### PROBLEM
Repeat the records below line by line, exactly, finishing on the line that contains "has been lost".

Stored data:

|---|

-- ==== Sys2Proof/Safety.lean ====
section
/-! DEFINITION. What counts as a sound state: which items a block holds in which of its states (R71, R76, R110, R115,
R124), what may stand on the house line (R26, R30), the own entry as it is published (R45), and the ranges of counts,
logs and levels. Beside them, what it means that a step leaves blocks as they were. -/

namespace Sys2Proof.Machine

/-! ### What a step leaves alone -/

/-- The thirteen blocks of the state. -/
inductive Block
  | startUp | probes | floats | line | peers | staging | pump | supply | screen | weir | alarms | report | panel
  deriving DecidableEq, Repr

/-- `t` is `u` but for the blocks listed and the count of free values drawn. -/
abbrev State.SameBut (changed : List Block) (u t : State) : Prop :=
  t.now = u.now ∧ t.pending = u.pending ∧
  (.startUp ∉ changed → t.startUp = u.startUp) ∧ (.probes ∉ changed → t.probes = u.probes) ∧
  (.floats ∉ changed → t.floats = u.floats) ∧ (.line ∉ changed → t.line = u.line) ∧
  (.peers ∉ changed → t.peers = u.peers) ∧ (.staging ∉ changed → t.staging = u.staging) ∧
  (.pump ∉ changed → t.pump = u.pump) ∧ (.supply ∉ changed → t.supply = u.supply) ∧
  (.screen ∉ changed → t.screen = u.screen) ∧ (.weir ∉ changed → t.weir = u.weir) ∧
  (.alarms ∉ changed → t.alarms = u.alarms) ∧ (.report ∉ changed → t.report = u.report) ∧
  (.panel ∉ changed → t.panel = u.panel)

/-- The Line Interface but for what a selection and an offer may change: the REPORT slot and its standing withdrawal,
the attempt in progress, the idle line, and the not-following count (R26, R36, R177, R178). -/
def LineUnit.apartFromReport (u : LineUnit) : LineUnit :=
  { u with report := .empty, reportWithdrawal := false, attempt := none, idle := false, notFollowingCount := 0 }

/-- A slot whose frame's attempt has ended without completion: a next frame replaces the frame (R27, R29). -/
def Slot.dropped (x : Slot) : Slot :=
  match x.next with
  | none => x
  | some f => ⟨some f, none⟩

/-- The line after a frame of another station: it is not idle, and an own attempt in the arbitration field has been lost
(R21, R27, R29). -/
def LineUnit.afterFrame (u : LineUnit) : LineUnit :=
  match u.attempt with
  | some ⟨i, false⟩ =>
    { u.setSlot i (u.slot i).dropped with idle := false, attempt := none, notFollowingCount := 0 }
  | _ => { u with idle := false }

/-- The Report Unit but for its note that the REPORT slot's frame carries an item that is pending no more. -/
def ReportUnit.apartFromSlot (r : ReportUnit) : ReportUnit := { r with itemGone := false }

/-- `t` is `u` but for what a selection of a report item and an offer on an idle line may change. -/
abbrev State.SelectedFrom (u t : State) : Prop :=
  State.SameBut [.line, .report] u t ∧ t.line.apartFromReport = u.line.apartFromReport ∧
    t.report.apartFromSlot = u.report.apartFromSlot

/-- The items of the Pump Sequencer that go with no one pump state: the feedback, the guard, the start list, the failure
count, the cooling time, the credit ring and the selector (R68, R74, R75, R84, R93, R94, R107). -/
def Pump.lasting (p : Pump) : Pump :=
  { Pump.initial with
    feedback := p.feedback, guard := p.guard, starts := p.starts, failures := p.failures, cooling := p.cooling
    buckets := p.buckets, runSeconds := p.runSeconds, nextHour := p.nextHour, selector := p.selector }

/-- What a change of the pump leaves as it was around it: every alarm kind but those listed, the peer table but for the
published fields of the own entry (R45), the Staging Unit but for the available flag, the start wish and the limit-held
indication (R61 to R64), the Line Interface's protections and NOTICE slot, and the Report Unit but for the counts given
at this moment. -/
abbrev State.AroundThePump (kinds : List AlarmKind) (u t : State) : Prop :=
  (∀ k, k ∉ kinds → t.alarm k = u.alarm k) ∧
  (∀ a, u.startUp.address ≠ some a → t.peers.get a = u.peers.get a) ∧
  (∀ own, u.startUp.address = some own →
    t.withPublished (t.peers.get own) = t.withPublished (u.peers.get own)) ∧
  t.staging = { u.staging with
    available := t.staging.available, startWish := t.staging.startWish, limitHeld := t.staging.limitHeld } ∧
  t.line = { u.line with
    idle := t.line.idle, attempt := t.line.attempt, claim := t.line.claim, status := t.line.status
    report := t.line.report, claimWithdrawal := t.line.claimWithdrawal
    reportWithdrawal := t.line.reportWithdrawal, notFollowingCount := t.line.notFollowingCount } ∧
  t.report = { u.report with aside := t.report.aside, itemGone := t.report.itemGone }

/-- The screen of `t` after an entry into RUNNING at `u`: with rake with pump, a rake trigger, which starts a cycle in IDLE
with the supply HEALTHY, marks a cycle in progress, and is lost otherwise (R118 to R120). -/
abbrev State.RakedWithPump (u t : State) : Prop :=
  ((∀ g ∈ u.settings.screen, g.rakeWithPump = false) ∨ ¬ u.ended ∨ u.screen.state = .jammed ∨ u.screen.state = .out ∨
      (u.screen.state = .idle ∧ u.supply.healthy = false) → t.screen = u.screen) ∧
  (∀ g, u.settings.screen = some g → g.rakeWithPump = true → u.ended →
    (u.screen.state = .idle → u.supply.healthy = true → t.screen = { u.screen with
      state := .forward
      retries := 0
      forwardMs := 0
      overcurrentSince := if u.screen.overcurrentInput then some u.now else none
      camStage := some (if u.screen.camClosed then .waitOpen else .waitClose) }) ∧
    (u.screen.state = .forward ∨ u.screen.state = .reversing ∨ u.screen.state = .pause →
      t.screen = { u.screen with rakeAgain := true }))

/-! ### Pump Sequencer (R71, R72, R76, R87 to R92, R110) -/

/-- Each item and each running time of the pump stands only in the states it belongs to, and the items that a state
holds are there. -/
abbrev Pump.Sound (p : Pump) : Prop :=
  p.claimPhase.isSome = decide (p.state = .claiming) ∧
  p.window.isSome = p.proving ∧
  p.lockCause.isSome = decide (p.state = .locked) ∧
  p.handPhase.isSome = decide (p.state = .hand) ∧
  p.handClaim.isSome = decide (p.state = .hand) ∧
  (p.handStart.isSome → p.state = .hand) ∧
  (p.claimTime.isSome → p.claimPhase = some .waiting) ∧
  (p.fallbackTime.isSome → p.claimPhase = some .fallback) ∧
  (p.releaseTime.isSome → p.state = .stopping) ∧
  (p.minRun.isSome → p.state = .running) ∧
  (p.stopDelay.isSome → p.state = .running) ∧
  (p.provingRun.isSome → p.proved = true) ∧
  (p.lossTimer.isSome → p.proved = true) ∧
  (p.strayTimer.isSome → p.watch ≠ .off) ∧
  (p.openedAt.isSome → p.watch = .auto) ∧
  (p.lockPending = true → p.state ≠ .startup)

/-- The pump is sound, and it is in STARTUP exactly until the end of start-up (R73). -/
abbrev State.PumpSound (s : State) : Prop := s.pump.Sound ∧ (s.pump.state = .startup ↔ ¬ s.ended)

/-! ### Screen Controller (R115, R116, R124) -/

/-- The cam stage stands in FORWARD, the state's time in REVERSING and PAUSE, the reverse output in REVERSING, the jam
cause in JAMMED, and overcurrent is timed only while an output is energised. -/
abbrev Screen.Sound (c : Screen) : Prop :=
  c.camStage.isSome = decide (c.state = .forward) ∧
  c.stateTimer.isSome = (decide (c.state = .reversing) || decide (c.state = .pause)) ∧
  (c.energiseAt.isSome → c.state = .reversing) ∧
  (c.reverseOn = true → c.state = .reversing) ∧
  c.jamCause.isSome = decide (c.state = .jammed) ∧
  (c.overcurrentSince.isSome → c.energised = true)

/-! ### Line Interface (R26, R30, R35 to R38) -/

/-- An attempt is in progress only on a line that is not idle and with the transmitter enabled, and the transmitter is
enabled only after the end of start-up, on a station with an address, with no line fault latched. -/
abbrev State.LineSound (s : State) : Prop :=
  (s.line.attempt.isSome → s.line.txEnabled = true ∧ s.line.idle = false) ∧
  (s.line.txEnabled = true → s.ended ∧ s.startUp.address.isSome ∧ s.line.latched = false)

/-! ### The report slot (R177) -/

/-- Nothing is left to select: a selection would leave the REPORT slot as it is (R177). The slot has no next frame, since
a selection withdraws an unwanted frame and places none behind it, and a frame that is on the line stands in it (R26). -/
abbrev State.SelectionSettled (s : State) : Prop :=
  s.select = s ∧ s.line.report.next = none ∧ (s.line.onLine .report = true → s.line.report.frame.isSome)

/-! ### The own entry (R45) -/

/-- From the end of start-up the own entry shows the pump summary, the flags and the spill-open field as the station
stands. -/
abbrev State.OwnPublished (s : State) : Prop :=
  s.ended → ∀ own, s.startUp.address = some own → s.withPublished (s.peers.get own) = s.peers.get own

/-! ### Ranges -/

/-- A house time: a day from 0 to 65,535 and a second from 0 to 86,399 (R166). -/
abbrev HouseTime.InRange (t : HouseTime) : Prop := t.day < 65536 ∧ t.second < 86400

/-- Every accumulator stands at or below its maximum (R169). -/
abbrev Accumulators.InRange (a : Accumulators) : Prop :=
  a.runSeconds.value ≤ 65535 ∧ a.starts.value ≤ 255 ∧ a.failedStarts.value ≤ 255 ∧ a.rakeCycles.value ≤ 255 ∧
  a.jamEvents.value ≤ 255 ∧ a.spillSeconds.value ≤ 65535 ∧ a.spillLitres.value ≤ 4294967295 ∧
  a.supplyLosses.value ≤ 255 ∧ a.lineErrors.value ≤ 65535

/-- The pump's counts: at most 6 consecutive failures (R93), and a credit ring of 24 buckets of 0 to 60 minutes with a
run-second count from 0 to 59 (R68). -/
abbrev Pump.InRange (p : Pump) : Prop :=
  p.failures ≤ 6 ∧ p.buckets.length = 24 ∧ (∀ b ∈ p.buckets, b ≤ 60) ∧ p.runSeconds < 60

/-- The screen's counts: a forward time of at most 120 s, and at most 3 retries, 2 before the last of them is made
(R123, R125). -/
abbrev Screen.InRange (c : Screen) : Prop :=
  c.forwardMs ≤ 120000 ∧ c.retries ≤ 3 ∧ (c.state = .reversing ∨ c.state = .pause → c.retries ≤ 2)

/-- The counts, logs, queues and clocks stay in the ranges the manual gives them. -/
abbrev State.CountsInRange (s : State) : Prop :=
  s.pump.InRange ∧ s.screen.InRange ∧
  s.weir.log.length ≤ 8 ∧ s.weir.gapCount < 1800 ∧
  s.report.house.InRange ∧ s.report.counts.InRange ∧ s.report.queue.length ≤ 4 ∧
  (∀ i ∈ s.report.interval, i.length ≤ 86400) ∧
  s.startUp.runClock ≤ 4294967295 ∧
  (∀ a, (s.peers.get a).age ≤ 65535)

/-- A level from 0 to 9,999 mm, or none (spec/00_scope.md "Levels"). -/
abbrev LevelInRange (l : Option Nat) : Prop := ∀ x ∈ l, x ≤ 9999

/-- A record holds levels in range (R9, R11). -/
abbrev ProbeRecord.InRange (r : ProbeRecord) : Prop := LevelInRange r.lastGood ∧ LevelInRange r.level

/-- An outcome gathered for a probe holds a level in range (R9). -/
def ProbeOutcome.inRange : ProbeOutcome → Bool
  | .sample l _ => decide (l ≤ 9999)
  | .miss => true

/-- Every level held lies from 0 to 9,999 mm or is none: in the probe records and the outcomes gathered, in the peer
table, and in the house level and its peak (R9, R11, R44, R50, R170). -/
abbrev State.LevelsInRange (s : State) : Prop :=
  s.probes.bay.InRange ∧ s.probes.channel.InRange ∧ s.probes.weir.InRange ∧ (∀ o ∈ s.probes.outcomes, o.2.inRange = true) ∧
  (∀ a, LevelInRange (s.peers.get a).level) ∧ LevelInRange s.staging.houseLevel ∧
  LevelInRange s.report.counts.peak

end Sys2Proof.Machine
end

|---|

### TASK ANSWER
-- ==== Sys2Proof/Safety.lean ====
section
/-! DEFINITION. What counts as a sound state: which items a block holds in which of its states (R71, R76, R110, R115,
R124), what may stand on the house line (R26, R30), the own entry as it is published (R45), and the ranges of counts,
logs and levels. Beside them, what it means that a step leaves blocks as they were. -/

namespace Sys2Proof.Machine

/-! ### What a step leaves alone -/

/-- The thirteen blocks of the state. -/
inductive Block
  | startUp | probes | floats | line | peers | staging | pump | supply | screen | weir | alarms | report | panel
  deriving DecidableEq, Repr

/-- `t` is `u` but for the blocks listed and the count of free values drawn. -/
abbrev State.SameBut (changed : List Block) (u t : State) : Prop :=
  t.now = u.now ∧ t.pending = u.pending ∧
  (.startUp ∉ changed → t.startUp = u.startUp) ∧ (.probes ∉ changed → t.probes = u.probes) ∧
  (.floats ∉ changed → t.floats = u.floats) ∧ (.line ∉ changed → t.line = u.line) ∧
  (.peers ∉ changed → t.peers = u.peers) ∧ (.staging ∉ changed → t.staging = u.staging) ∧
  (.pump ∉ changed → t.pump = u.pump) ∧ (.supply ∉ changed → t.supply = u.supply) ∧
  (.screen ∉ changed → t.screen = u.screen) ∧ (.weir ∉ changed → t.weir = u.weir) ∧
  (.alarms ∉ changed → t.alarms = u.alarms) ∧ (.report ∉ changed → t.report = u.report) ∧
  (.panel ∉ changed → t.panel = u.panel)

/-- The Line Interface but for what a selection and an offer may change: the REPORT slot and its standing withdrawal,
the attempt in progress, the idle line, and the not-following count (R26, R36, R177, R178). -/
def LineUnit.apartFromReport (u : LineUnit) : LineUnit :=
  { u with report := .empty, reportWithdrawal := false, attempt := none, idle := false, notFollowingCount := 0 }

/-- A slot whose frame's attempt has ended without completion: a next frame replaces the frame (R27, R29). -/
def Slot.dropped (x : Slot) : Slot :=
  match x.next with
  | none => x
  | some f => ⟨some f, none⟩

/-- The line after a frame of another station: it is not idle, and an own attempt in the arbitration field has been lost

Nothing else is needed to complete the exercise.